Logs went through the initial wood working process, for instance peeling or debarking. Next, wood was cut and processed into solid wood panels. A set of 90 Sheets of solid wood panels samples were processed. In the lab, the solid wood boards were kept at 5 °C and 90% relative humidity. Before spectroscopic measurements, the samples were equilibrated to room temperature (25 °C).

Spectra were collected from samples in reflectance mode (log 1/R) using two NIRS-instruments, and 2 batches of NIR samples were established: (1) portable NIRS (InGaAs)-array spectrometer (NIRquest512, Orlando, FL, USA) and (2) HSI Camera (SPECIM FX17, Oulu, Finland).
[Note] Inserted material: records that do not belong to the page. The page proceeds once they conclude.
-- ==== Sys2Proof/Machine/Power.lean ====
section
/-! DEFINITION. Supplies, clocks, thermal limits, power control and resets (R476 to R498, R546). -/

namespace Sys2Proof.Machine

/-! ### The VIN domain and its resets (R483, R486, R493, R495, R546) -/

/-- Change the pins. -/
def State.modPins (s : State) (f : Pins → Pins) : State := s.modPkg (fun p => { p with pins := f p.pins })

/-- Change power control. -/
def State.modPow (s : State) (f : Power → Power) : State := s.modPkg (fun p => { p with pow := f p.pow })

/-- Record a cause in RST_CAUSE (R495, R504). -/
def State.cause (s : State) (b : Nat) : State :=
  s.modPkg (fun p => { p with rstCause := p.rstCause ||| (1 <<< b), rstLast := BitVec.ofNat 4 b })

/-- RST_CAUSE. -/
def Pkg.causeWord (p : Pkg) : Word := put p.rstCause.toNat 0 12 ||| put p.rstLast.toNat 16 4

/-- The RESET record of the VIN domain (R515), with the new cause included. -/
def State.resetRecord (s : State) : State := s.pkcRecord ⟨0x0A04, 0, BitVec.ofNat 32 s.pkg.rstCause.toNat, 0, leBytes 8 s.pkg.causeWord.toNat⟩

/-- A die after a reset of the die (R533): its ECC counters and its temperature stay. -/
def Die.afterReset (d : Die) : Die := { Die.reset with ecc := d.ecc, temp := d.temp, throttle := d.throttle }

/-- Every core and die reset, with the tasks and what they have under way (R496): a die or core reset that runs is absorbed (R498). -/
def State.coresReset (s : State) : State :=
  let s := { s with cores := Vector.replicate 8 (Vector.replicate 16 Core.reset), dies := s.dies.map Die.afterReset }
  s.modPkg (fun p => { p with tasks := [], legTab := [], loads := [], pends := [], opens := [], invals := [], xArrived := 0, rstDie := 0, rstGo := false })

/-- The components that await activation become active (R455). -/
def Component.activate (c : Component) : Component := if c.pend then { c with useB := !c.useB, verified := false, pend := false } else c

/-- A loss of power leaves the active bank in use (R455): an activation that waits is gone. -/
def Component.dropped (c : Component) : Component := { c with verified := false, pend := false }

/-- What a reset of a cause does to the components in flash (R455): a cold reset and PERST# with activation activate, a loss of power keeps the bank that is active, and the others change nothing. -/
def Component.atCause (b : Nat) (c : Component) : Component :=
  match b with
  | 1 | 8 => c.activate
  | 0 | 2 | 3 => c.dropped
  | _ => c

/-- The package after a cold-class reset (R496, R504, R515): fuses, pins, flash, the owner record, the reset causes and the fault ring stay. -/
def Pkg.cold (p : Pkg) : Pkg :=
  { Pkg.reset with
    fuses := p.fuses
    pins := p.pins
    rstCause := p.rstCause
    rstLast := p.rstLast
    pkcCount := p.pkcCount
    pkcRecs := p.pkcRecs
    flash := p.flash
    provision := p.provision
    sec := { Sec.reset with owner := p.sec.owner }
    pow := { Power.reset p.pins.strap with sag := !p.pins.sagN, halved := !p.pins.sagN }
    memCfg := memCfgReset p.fuses.variant p.pins.strap
    strapStat := p.strapStat
    eid := p.eid }

/-- A cold-class reset begins (R496): the part is as after power-on but for what survives, and every memory is lost. -/
def State.coldState (s : State) : State :=
  { s with mem := Memory.empty, ecc := [], cores := Vector.replicate 8 (Vector.replicate 16 Core.reset),
           dies := s.dies.map (fun d => { Die.reset with temp := d.temp }), pkg := s.pkg.cold }

/-- The group state that the role straps give (R411). -/
def Group.strapped (strap : Byte) : Group :=
  let r : BitVec 2 := fld strap 0 2
  if r = 3 then { Group.reset with strapErr := true }
  else if r = 0 then Group.reset
  else if r = 1 then { Group.reset with role := 1, st := .forming }
  else { Group.reset with role := 2, st := .forming, members := [Member.new 0 .active], tree := [0] }

/-- A cold-class reset releases: the straps are sampled (R494, R546); RAIL_PORTn.RATE takes STRAP[5] until the record sets it (R387). -/
def State.coldRelease (s : State) : State :=
  let v := s.pkg.pins.strap
  s.modPkg (fun p =>
    { p with
      strapStat := v.setWidth 9 ||| (if bit v 7 then 256 else 0)
      pow := { p.pow with cap := capOf v }
      memCfg := memCfgReset p.fuses.variant v
      grp := Group.strapped v
      ports := p.ports.map (fun x => { x with rate := bit v 5 })
      railCfg := setBit p.railCfg 0 (decide (fldN v 0 2 = 2)) })

/-- A cold-class cause: it is recorded, the VIN domain enters reset unless it is in reset already, and `f` is what holds it there. -/
def State.coldClass (s : State) (b : Nat) (f : Pins → Pins) : State :=
  let entering := !s.pkg.pins.held
  let s := (s.cause b).modPkg (fun p => { p with flash := p.flash.map (Component.atCause b) })
  let s := if entering ∧ b ≠ 1 then s.resetRecord else s
  let s := if entering then s.coldState else s
  s.modPins f

/-- A pin or supply no longer holds the VIN domain: when nothing else does, the reset releases. -/
def State.unhold (s : State) (f : Pins → Pins) : State :=
  let was := s.pkg.pins.held
  let s := s.modPins f
  if was ∧ !s.pkg.pins.held then s.coldRelease else s

/-- Whether every die reads 95 °C or less (R493). -/
def State.cool (s : State) : Bool := (fins 8).all (fun d => decide ((s.die d).temp.toNat ≤ 380))

/-! ### Supply and clock events -/

/-- VAUX enters its window (R478, R495, R504): the always-on domain resets, with VAUXPOR the only cause. -/
def execVauxPor (s : State) : Res :=
  if s.pkg.pins.vaux then .next s
  else
    let s := s.coldState
    let s := s.modPkg (fun p =>
      { p with rstCause := 1, rstLast := 0, pkcCount := 0, pkcRecs := [], eid := 0, strapStat := 0, flash := p.flash.map (Component.atCause 0) })
    .next (s.unhold (fun p => { p with vaux := true, thermN := true }))

/-- VAUX leaves its window (R479): the always-on domain loses power, its open-drain outputs are off (R545), and the VIN domain is held in reset. -/
def execVauxLoss (s : State) : Res :=
  if s.pkg.pins.vaux then
    let s := (s.modPins (fun p => { p with vaux := false, sagN := true, thermN := true })).coldState
    .next (s.modPkg (fun p =>
      { p with rstCause := 0, rstLast := 0, pkcCount := 0, pkcRecs := [], eid := 0, strapStat := 0, flash := p.flash.map (Component.atCause 0) }))
  else .next s

/-- COLD_RST_N falls or rises (R495, R546); a thermal trip ends at a cold reset while every die is cool (R493). -/
def execColdReset (low : Bool) (strap : Byte) (s : State) : Res :=
  let trip (p : Pins) : Pins := { p with thermN := p.thermN || s.cool }
  if !s.pkg.pins.vaux then .next (s.modPins (fun p => { p with coldRst := !low, strap := strap }))
  else if low then
    (if s.pkg.pins.coldRst then .next (s.coldClass 1 (fun p => { trip p with coldRst := false })) else .next s)
  else if s.pkg.pins.coldRst then .next s
  else
    let s := if s.pkg.pins.pwrOk then s.cause 1 else s
    .next (s.unhold (fun p => { trip p with coldRst := true, strap := strap }))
The Smart PLS (3.2.8) statistical tool was used to examine the data through partial least square equation modeling (PLS-SEM), and MATLAB, a proprietary multi-paradigm programming language and numeric computing environment developed by MathWorks, was used to propose a novel model to achieve calibration transfer.

Figure 1 illustrates the HSI camera. A line-scan mode SPECIM FX17 provided with a transport module was used to measure all spectra in the scanning range of 900 to 1700 nm, at 8 nm intervals. A rectangular natural product cell with a window surface of 94.9 cm2 was used. Each spectrum was the average of 32 scans. Spectra were captured using the CameraLink and GigE Vision Camera Interface in conjunction with the LUMO Software Development Kit (LUMO Development Kit, Oulu, Finland).

Fig. 1. SPECIM FX17 Camera

Figure 2 shows the NIRS Spectrometer. The second instrument was a NIRQuest512 spectrometer based on an array detector. The spectrometer with an InGaAs array work in the range from 900 to 1700 nm, with a spectral wavelength interval of 3.1 nm. The distance from the sample surface to the sensing head was approximately 13 mm. With an integration time of 5 s, 10 scans were averaged for each measurement. A total of 30 spectra of each sample were acquired, and the mean spectrum was used for data processing. All spectra were recorded using SpectraSuite 2.0 (Quadrangle Blvd, Orlando, FL, USA).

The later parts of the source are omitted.